- _SOURCE MATERIAL_
____

/-- One addition into a set of a forme with nf inputs (R187): the unit is read, the record added to and the whole unit written back as new
data; the unit's other record, whose bytes a poisoned read lost, restarts from 0 with POISON. -/
def Dev.accumulate (d : Dev) (f base nf m : Nat) (first early : Bool) (e : Nat × Addition) : Dev :=
  let recs := recordsOf nf
  let a := base + (m * recs + e.1) * 16
  let unit := a / 32 * 32
  let (b, bad, d1) := d.readHbm (openUser 1) unit 32
  let poisoned := 0 < bad
  let hit := (poisoned || e.2.poison) && !first
  let (rec_, sat_) := addRecord first hit early (readRecord (slice b (a - unit) 16)) e.2
  let otherAt := if a = unit then unit + 16 else unit
  let other := if poisoned then (restartRecord (decide (nf * (nf - 1) / 2 ≤ ((otherAt - base) / 16) % recs))).bytes
    else slice b (otherAt - unit) 16
  let d2 := d1.writeHbm (openUser 1) unit (if a = unit then rec_.bytes ++ other else other ++ rec_.bytes) false
  let k1 := b2n sat_
  let k2 := b2n hit
  { d2 with chip := (((d2.chip.bump (xOd 0x13) k1).bump (formeOd f 0x1B) k1).bump (xOd 0x14) k2).bump (formeOd f 0x1C) k2 }

/-! ### An impression completes (R183, R187, R191, R192, R203) -/

/-- A correlate impression's results added to its forme's set (R184-R187). -/
def Dev.toVisibility (d : Dev) (i : Impression) (r : ImpResult) : Dev :=
  let c := d.chip
  let cfg := c.periodCfg i.period
  let n := mapN (c.trussMap i.period)
  let nf := cfg.formeInputs i.forme n
  let base := cfg.setBase i.forme n (c.dumpOf i.forme i.period % 2)
  (additions r i.row i.col (cfg.formeFirst i.forme) nf).foldl
    (fun a e => a.accumulate i.forme base nf (i.channel - cfg.rd (formeOd i.forme 3)) (c.beginsDump i.forme i.period)
      (c.endsAtBreak i.forme i.period) e) d

/-- A correlate impression's results written to a proof's set: every addition is a first addition (R192). -/
def Dev.toProof (d : Dev) (g : Nat) (i : Impression) (r : ImpResult) : Dev :=
  let c := d.chip
  if !c.inRange i.period g i.channel then d
  else
    let cfg := c.periodCfg i.period
    let n := mapN (c.trussMap i.period)
    let nf := cfg.formeInputs g n
    let base := cfg.setBase g n (i.period % 2) + (i.channel - cfg.rd (formeOd g 3)) * recordsOf nf * 16
    (additions r i.row i.col (cfg.formeFirst g) nf).foldl (fun a e =>
      let (rec_, sat_) := addRecord true false (c.endsAtBreak g i.period) ⟨0, 0, 0, 0⟩ e.2
      let a1 := a.writeFresh (openUser 5) (base + e.1 * 16) rec_.bytes
      { a1 with chip := (a1.chip.bump (xOd 0x13) (b2n sat_)).bump (formeOd g 0x1B) (b2n sat_) }) d

/-- Two rows of partial sums added (R203). -/
def BeamRow.add (a b : BeamRow) : BeamRow :=
  ⟨List.zipWith (fun x y => (x.1 + y.1, x.2 + y.2)) a.sums b.sums, List.zipWith (· + ·) a.counts b.counts,
    List.zipWith (· || ·) a.unsettled b.unsettled, List.zipWith (· || ·) a.empty b.empty⟩

/-- A beam impression's partial sums added in its ledger slot (R203); a result that was lost adds nothing (R253). -/
def Chip.toLedger (c : Chip) (i : Impression) (r : ImpResult) : Chip :=
  let step := fun (x : LedgerSlot) =>
    if x.forme = i.forme && x.period = i.period && x.channel = i.channel && x.block = i.row then
      { x with left := x.left - 1, rows := if r.rows.isEmpty then x.rows else List.zipWith BeamRow.add x.rows r.rows }
    else x
  { c with xe := { c.xe with slots := c.xe.slots.map step } }

/-- A result buffer drains (R183): into the visibility set and the proofs, or into the ledger. -/
def Dev.drain (d : Dev) (i : Impression) (r : ImpResult) : Dev :=
  let c := d.chip
  let d1 := if (c.periodCfg i.period).formeKind i.forme = 2 then { d with chip := c.toLedger i r }
    else (c.proofsOf i.forme i.period).foldl (fun a g => a.toProof g i r) (d.toVisibility i r)
  { d1 with chip := (d1.chip.bump (xOd 0x10) 1).bump (formeOd i.forme 0x17) 1 }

____

- _DIRECTIONS FOR THIS TASK_
Write out every entry again so that each line matches the original exactly.

- _ANSWER BELOW_
/-- One addition into a set of a forme with nf inputs (R187): the unit is read, the record added to and the whole unit written back as new
data; the unit's other record, whose bytes a poisoned read lost, restarts from 0 with POISON. -/
def Dev.accumulate (d : Dev) (f base nf m : Nat) (first early : Bool) (e : Nat × Addition) : Dev :=
  let recs := recordsOf nf
  let a := base + (m * recs + e.1) * 16
  let unit := a / 32 * 32
  let (b, bad, d1) := d.readHbm (openUser 1) unit 32
  let poisoned := 0 < bad
  let hit := (poisoned || e.2.poison) && !first
  let (rec_, sat_) := addRecord first hit early (readRecord (slice b (a - unit) 16)) e.2
  let otherAt := if a = unit then unit + 16 else unit
  let other := if poisoned then (restartRecord (decide (nf * (nf - 1) / 2 ≤ ((otherAt - base) / 16) % recs))).bytes
    else slice b (otherAt - unit) 16
  let d2 := d1.writeHbm (openUser 1) unit (if a = unit then rec_.bytes ++ other else other ++ rec_.bytes) false
  let k1 := b2n sat_
  let k2 := b2n hit
  { d2 with chip := (((d2.chip.bump (xOd 0x13) k1).bump (formeOd f 0x1B) k1).bump (xOd 0x14) k2).bump (formeOd f 0x1C) k2 }

/-! ### An impression completes (R183, R187, R191, R192, R203) -/

/-- A correlate impression's results added to its forme's set (R184-R187). -/
def Dev.toVisibility (d : Dev) (i : Impression) (r : ImpResult) : Dev :=
  let c := d.chip
  let cfg := c.periodCfg i.period
  let n := mapN (c.trussMap i.period)
  let nf := cfg.formeInputs i.forme n
  let base := cfg.setBase i.forme n (c.dumpOf i.forme i.period % 2)
  (additions r i.row i.col (cfg.formeFirst i.forme) nf).foldl
    (fun a e => a.accumulate i.forme base nf (i.channel - cfg.rd (formeOd i.forme 3)) (c.beginsDump i.forme i.period)
      (c.endsAtBreak i.forme i.period) e) d

/-- A correlate impression's results written to a proof's set: every addition is a first addition (R192). -/
def Dev.toProof (d : Dev) (g : Nat) (i : Impression) (r : ImpResult) : Dev :=
  let c := d.chip
  if !c.inRange i.period g i.channel then d
  else
    let cfg := c.periodCfg i.period
    let n := mapN (c.trussMap i.period)
    let nf := cfg.formeInputs g n
    let base := cfg.setBase g n (i.period % 2) + (i.channel - cfg.rd (formeOd g 3)) * recordsOf nf * 16
    (additions r i.row i.col (cfg.formeFirst g) nf).foldl (fun a e =>
      let (rec_, sat_) := addRecord true false (c.endsAtBreak g i.period) ⟨0, 0, 0, 0⟩ e.2
      let a1 := a.writeFresh (openUser 5) (base + e.1 * 16) rec_.bytes
      { a1 with chip := (a1.chip.bump (xOd 0x13) (b2n sat_)).bump (formeOd g 0x1B) (b2n sat_) }) d

/-- Two rows of partial sums added (R203). -/
def BeamRow.add (a b : BeamRow) : BeamRow :=
  ⟨List.zipWith (fun x y => (x.1 + y.1, x.2 + y.2)) a.sums b.sums, List.zipWith (· + ·) a.counts b.counts,
    List.zipWith (· || ·) a.unsettled b.unsettled, List.zipWith (· || ·) a.empty b.empty⟩

/-- A beam impression's partial sums added in its ledger slot (R203); a result that was lost adds nothing (R253). -/
def Chip.toLedger (c : Chip) (i : Impression) (r : ImpResult) : Chip :=
  let step := fun (x : LedgerSlot) =>
    if x.forme = i.forme && x.period = i.period && x.channel = i.channel && x.block = i.row then
      { x with left := x.left - 1, rows := if r.rows.isEmpty then x.rows else List.zipWith BeamRow.add x.rows r.rows }
    else x
  { c with xe := { c.xe with slots := c.xe.slots.map step } }

/-- A result buffer drains (R183): into the visibility set and the proofs, or into the ledger. -/
def Dev.drain (d : Dev) (i : Impression) (r : ImpResult) : Dev :=
  let c := d.chip
  let d1 := if (c.periodCfg i.period).formeKind i.forme = 2 then { d with chip := c.toLedger i r }
    else (c.proofsOf i.forme i.period).foldl (fun a g => a.toProof g i r) (d.toVisibility i r)
  { d1 with chip := (d1.chip.bump (xOd 0x10) 1).bump (formeOd i.forme 0x17) 1 }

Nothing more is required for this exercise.